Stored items
::::::::::

-- ==== Sys2Proof/Machine/Ops.lean ====
section
/-! DEFINITION. The named operations over the state: pin drives and their draws (00_scope R12, 60_exceptions R301, R317),
the latch (40_transport R112), bus cycles and bursts (R110 to R114), delays, raising an error (60_exceptions R303, R307),
and the operations that others are made of. -/

namespace Sys2Proof.Machine

/-! ## Results of a step of an operation -/

/-- A step of an operation: done, or failed with an error; the state is the one it left. -/
inductive Res where
  | ok (s : State)
  | err (e : Error) (s : State)
  deriving DecidableEq, Repr

/-- The next step, unless this one failed: fail-fast, with no rollback (R303). -/
def Res.bind : Res → (State → Res) → Res
  | .ok s, f => f s
  | .err e s, _ => .err e s

/-- A step for each element, in order, up to the first that fails. -/
def forEach {α : Type} (f : α → State → Res) : List α → State → Res
  | [], s => .ok s
  | a :: rest, s => (f a s).bind (forEach f rest)

/-! ## The phase and errors -/

/-- `phase` becomes Uninitialized, and the panel any value (10_state R30, 46_panel_reference R272). -/
def State.uninitialize (s : State) : State :=
  { s with phase := .uninitialized, panel := .any s.free, free := s.free + 1 }

/-- Taking an error, the one shared operation: `Err e` is returned to the host, `phase` becomes Uninitialized and the
panel any value; no state is saved and no control moves (60_exceptions R305, R307). There is no return from it (R306). -/
def State.raise (s : State) (e : Error) : State :=
  { s.uninitialize with ret := .err e }

/-- The end of an operation: `Ok v`, or the error of its first failing step (00_scope R13, 60_exceptions R303). -/
def finish (v : Value) : Res → Host.Outcome State Fault Refusal
  | .ok s => .next { s with ret := .ok v }
  | .err e s => .next (s.raise e)

/-- An operation of the Controller Driver or the Drawing Adapter: it needs a driver instance (41_control_and_init R130;
log entry 13). -/
def onDriver (s : State) (r : Host.Outcome State Fault Refusal) : Host.Outcome State Fault Refusal :=
  if s.driver then r else .fault .noDriver

/-! ## Events -/

/-- An event appended to the transcript (10_state R33). -/
def State.record (s : State) (e : Event) : State := { s with trace := s.trace ++ [e] }

/-- A latched cycle: recorded, and put before the panel (40_transport R112, 46_panel_reference R271). -/
def State.latched (s : State) (c : Cycle) : State :=
  { s with
    trace := s.trace ++ [c.event]
    panel := s.panel.onBus s.par s.pins s.phase s.free c
    free := s.free + 1 }

/-- `DelayMs(n)`: it cannot fail (60_exceptions R316). -/
def State.delayMs (s : State) (n : Nat) : State := s.record (.delay n)

/-! ## Pin drives -/

/-- The environment's draw for the next drive (R301); with none left, it succeeds (log entry 6). -/
def State.nextDraw (s : State) : Draw := s.draws.headD .succeeds

/-- The state with that draw taken. -/
def State.drawn (s : State) : State := { s with draws := s.draws.tail }

/-- A line at a level, known or not. -/
def Pins.set (p : Pins) (line : Pin) (v : LineState) : Pins :=
  match line with
  | .cs => { p with cs := v }
  | .rst => { p with rst := v }
  | .dc => { p with dc := v }
  | .wr => { p with wr := v }
  | .d i => { p with d := p.d.setIfInBounds i v }

/-- The state with a line at a level. -/
def State.setPin (s : State) (line : Pin) (v : LineState) : State := { s with pins := s.pins.set line v }

/-- The write strobe's rising edge: the cycle on DC and the data lines is latched (40_transport R112). In a cycle of R110
or R111 every level is known; a latch of an Unknown level has no event in the spec and leaves the panel any value. -/
def State.latch (s : State) : State :=
  { s with
    trace := s.trace ++ ((sampleCycle s.par s.pins).map Cycle.event).toList
    panel :=
      match sampleCycle s.par s.pins with
      | some c => s.panel.onBus s.par s.pins s.phase s.free c
      | none => .any s.free
    free := s.free + 1 }

/-- What a successful drive does beside setting the level: CS and RST are recorded (00_scope R12), and a rise of WR from
Known Low latches (40_transport R112). -/
def State.driven (s : State) (line : Pin) (l : Level) : State :=
  match line with
  | .cs => (s.setPin .cs (.known l)).record (.pin .cs l)
  | .rst => (s.setPin .rst (.known l)).record (.pin .rst l)
  | .dc => s.setPin .dc (.known l)
  | .wr =>
    if l = .high ∧ s.pins.wr = .known .low then (s.setPin .wr (.known l)).latch
    else s.setPin .wr (.known l)
  | .d i => s.setPin (.d i) (.known l)

/-- What an attempt to drive does whether it succeeds or not: RST Low makes `phase` Uninitialized (10_state R30). -/
def State.attempt (s : State) (line : Pin) (l : Level) : State :=
  if line = .rst ∧ l = .low then s.uninitialize else s

/-- `PinDrive(line, l)`: it succeeds or fails as the environment draws; a failed drive leaves the line Unknown (10_state
R32) and raises `e` (60_exceptions R301). -/
def drive (line : Pin) (l : Level) (e : Error) (s : State) : Res :=
  match s.nextDraw with
  | .succeeds => .ok ((s.drawn.attempt line l).driven line l)
  | .fails => .err e ((s.drawn.attempt line l).setPin line .unknown)

/-- A drive of chip-select, with its error (R301). -/
def driveCs (l : Level) (s : State) : Res := drive .cs l .cs s

/-- A drive of reset, with its error (R301). -/
def driveRst (l : Level) (s : State) : Res := drive .rst l .reset s

/-! ## Bus cycles -/

/-- The level of DC in a data cycle (40_transport R110, R111). -/
def dataDcLevel (P : Params) : Level := P.dcCmdLevel.not

/-- The eight data lines driven to a byte, in the order the parameters give (R110). -/
def driveByte (e : Error) (b : Byte) (s : State) : Res :=
  forEach (fun i => drive (.d i) (dataLevel b i) e) (lineOrder s.par.dataOrder) s

/-- The write strobe, low then high: the second drive latches the cycle (R110, R112). -/
def strobe (e : Error) (s : State) : Res :=
  (drive .wr .low e s).bind (drive .wr .high e)

/-- A byte driven and strobed. -/
def strobeByte (e : Error) (b : Byte) (s : State) : Res :=
  (driveByte e b s).bind (strobe e)

/-- A cycle of the serial transport: the same event, one draw, and no line level, which SERIAL_FRAMING would give
(40_transport R114; log entry 10). -/
def serialCycle (e : Error) (c : Cycle) (s : State) : Res :=
  match s.nextDraw with
  | .succeeds => .ok (s.drawn.latched c)
  | .fails => .err e s.drawn

/-- `BusWrite(cmd, b)` (R110, R114): `write_command`'s one cycle (R101). -/
def writeCommand (b : Byte) (s : State) : Res :=
  match s.transport with
  | .parallel8 =>
    (drive .dc s.par.dcCmdLevel (.bus .command) s).bind fun s =>
    (strobeByte (.bus .command) b s).bind fun s =>
    drive .dc (dataDcLevel s.par) (.bus .command) s
  | .serial => serialCycle (.bus .command) (.cmd b) s

/-- The start of a burst on the parallel transport: DC to the data level, once (R111). -/
def beginBurst (s : State) : Res :=
  match s.transport with
  | .parallel8 => drive .dc (dataDcLevel s.par) (.bus .data) s
  | .serial => .ok s

/-- One data cycle of a burst (R111, R114). -/
def dataCycle (b : Byte) (s : State) : Res :=
  match s.transport with
  | .parallel8 => strobeByte (.bus .data) b s
  | .serial => serialCycle (.bus .data) (.dat b) s

/-- `write_data` (R102, R111): one burst; an empty one drives nothing. -/
def writeData (bs : List Byte) (s : State) : Res :=
  match bs with
  | [] => .ok s
  | b :: rest => (beginBurst s).bind (forEach dataCycle (b :: rest))

/-- The two cycles of a word, most significant byte first (R103). -/
def wordCycles (w : U16) (s : State) : Res :=
  (dataCycle (hi8 w) s).bind (dataCycle (lo8 w))

/-- `write_data_16be` (R103): one burst carrying each word as two bytes; an empty one drives nothing. -/
def writeWords (ws : List U16) (s : State) : Res :=
  match ws with
  | [] => .ok s
  | w :: rest => (beginBurst s).bind (forEach wordCycles (w :: rest))

/-! ## Operations that others are made of -/

/-- `send_command` (42_window_and_pixels R160). -/
def sendCommand (op : Opcode) (s : State) : Res := writeCommand (s.par.opcodes.byte op) s

/-- A command of the enumeration and its parameter bytes: a frame (30_encoding R72). -/
def sendFrame (op : Opcode) (params : List Byte) (s : State) : Res :=
  (sendCommand op s).bind (writeData params)

/-- `set_window` (42_window_and_pixels R162). -/
def setWindow (x0 y0 x1 y1 : U16) (s : State) : Res :=
  (sendFrame .caset (addrParams x0 x1) s).bind (sendFrame .paset (addrParams y0 y1))

/-- `write_pixels` (42_window_and_pixels R163). -/
def writePixels (ws : List U16) (s : State) : Res :=
  (sendCommand .ramwr s).bind (writeWords ws)

/-- `run_entry` (41_control_and_init R137). -/
def runEntry (e : InitEntry) (s : State) : Res :=
  match e with
  | .cmd op params => sendFrame op params s
  | .delay ms => .ok (s.delayMs ms)

end Sys2Proof.Machine
end

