-- ==== Sys2Proof/Machine/Control.lean ====
section
/-! DEFINITION. Construction, control lines and bring-up (41_control_and_init R130 to R140), and the two init entries the
sequencer runs (R137). -/

namespace Sys2Proof.Machine

/-! ## Construction -/

/-- The state once `new` has driven both lines: every piece of block state as R36 and R330 say. -/
def constructed (t : Transport) (s : State) : State :=
  { s.uninitialize with
    driver := true
    transport := t
    cfg := .reset
    pins := { s.pins with dc := .unknown, wr := .unknown, d := unknownLines }
    seq := none
    ret := .ok .unit }

/-- `new` (R130): CS High, then RST High; an error leaves no driver instance. What it does where one exists already, and that
a `new` that fails leaves the transport, the Configuration, the cursor and the transport's lines what they were, so that the
transport's operations go on with the transport there was, is the model's choice (DESIGN CHOICE, log entry 12; unsafe for a
claim about line levels after it). -/
def execNew (t : Transport) (s : State) : Host.Outcome State Fault Refusal :=
  match (driveCs .high s).bind (driveRst .high) with
  | .ok s => .next (constructed t s)
  | .err e s => .next { s.raise e with driver := false }

/-! ## Control lines -/

/-- `assert_reset` (R131); the drive itself makes `phase` Uninitialized, whether it succeeds or not. -/
def execAssertReset (s : State) : Host.Outcome State Fault Refusal :=
  onDriver s (finish .unit (driveRst .low s))

/-- `deassert_reset` (R132). -/
def execDeassertReset (s : State) : Host.Outcome State Fault Refusal :=
  onDriver s (finish .unit (driveRst .high s))

/-- `enable` (R133). -/
def execEnable (s : State) : Host.Outcome State Fault Refusal :=
  onDriver s (finish .unit (driveCs .low s))

/-- `disable` (R134). -/
def execDisable (s : State) : Host.Outcome State Fault Refusal :=
  onDriver s (finish .unit (driveCs .high s))

/-! ## Bring-up -/

/-- One turn of the sequencer (R135, R137): the entry, then the cursor one further (10_state R28). -/
def sequence (e : InitEntry) (s : State) : Res :=
  (runEntry e s).bind fun s => .ok { s with seq := s.seq.map (· + 1) }

/-- The bring-up protocol before the table (R135): disable, assert reset, hold, deassert reset, hold, enable. -/
def resetPulse (s : State) : Res :=
  (driveCs .high s).bind fun s =>
  (driveRst .low s).bind fun s =>
  (driveRst .high (s.delayMs s.par.resetPulseMs)).bind fun s =>
  driveCs .low (s.delayMs s.par.resetSettleMs)

/-- The table, from a cursor at 0 (R135), and `Ready` at its end (R136); the cursor exists only while `init` runs
(10_state R28; log entry 11). -/
def runTable (s : State) : Res :=
  (forEach sequence s.par.initTable { s with seq := some 0 }).bind fun s =>
  .ok { s with seq := none, phase := .ready }

/-- The bring-up protocol (R135). -/
def bringUp (s : State) : Res :=
  (resetPulse { s.uninitialize with seq := none }).bind runTable

/-- `init` (R135, R136, R140). -/
def execInit (s : State) : Host.Outcome State Fault Refusal :=
  onDriver s (finish .unit (bringUp s))

/-- INIT_CMD (R137): the command, then its parameter bytes. -/
def execInitCmd (op : Opcode) (params : List Byte) (s : State) : Host.Outcome State Fault Refusal :=
  finish .unit (runEntry (.cmd op params) s)

/-- INIT_DELAY (R137): the delay provider is asked, and nothing goes to the bus. -/
def execInitDelay (ms : Nat) (s : State) : Host.Outcome State Fault Refusal :=
  finish .unit (runEntry (.delay ms) s)

end Sys2Proof.Machine
end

::::::::::

(Exercise):
Each line from the one holding "finish .unit (runEntry (.cmd op params) s)" down to the end of the records above is to be repeated exactly; no other line belongs in the reply.

(Solution to this exercise):
  finish .unit (runEntry (.cmd op params) s)

/-- INIT_DELAY (R137): the delay provider is asked, and nothing goes to the bus. -/
def execInitDelay (ms : Nat) (s : State) : Host.Outcome State Fault Refusal :=
  finish .unit (runEntry (.delay ms) s)

end Sys2Proof.Machine
end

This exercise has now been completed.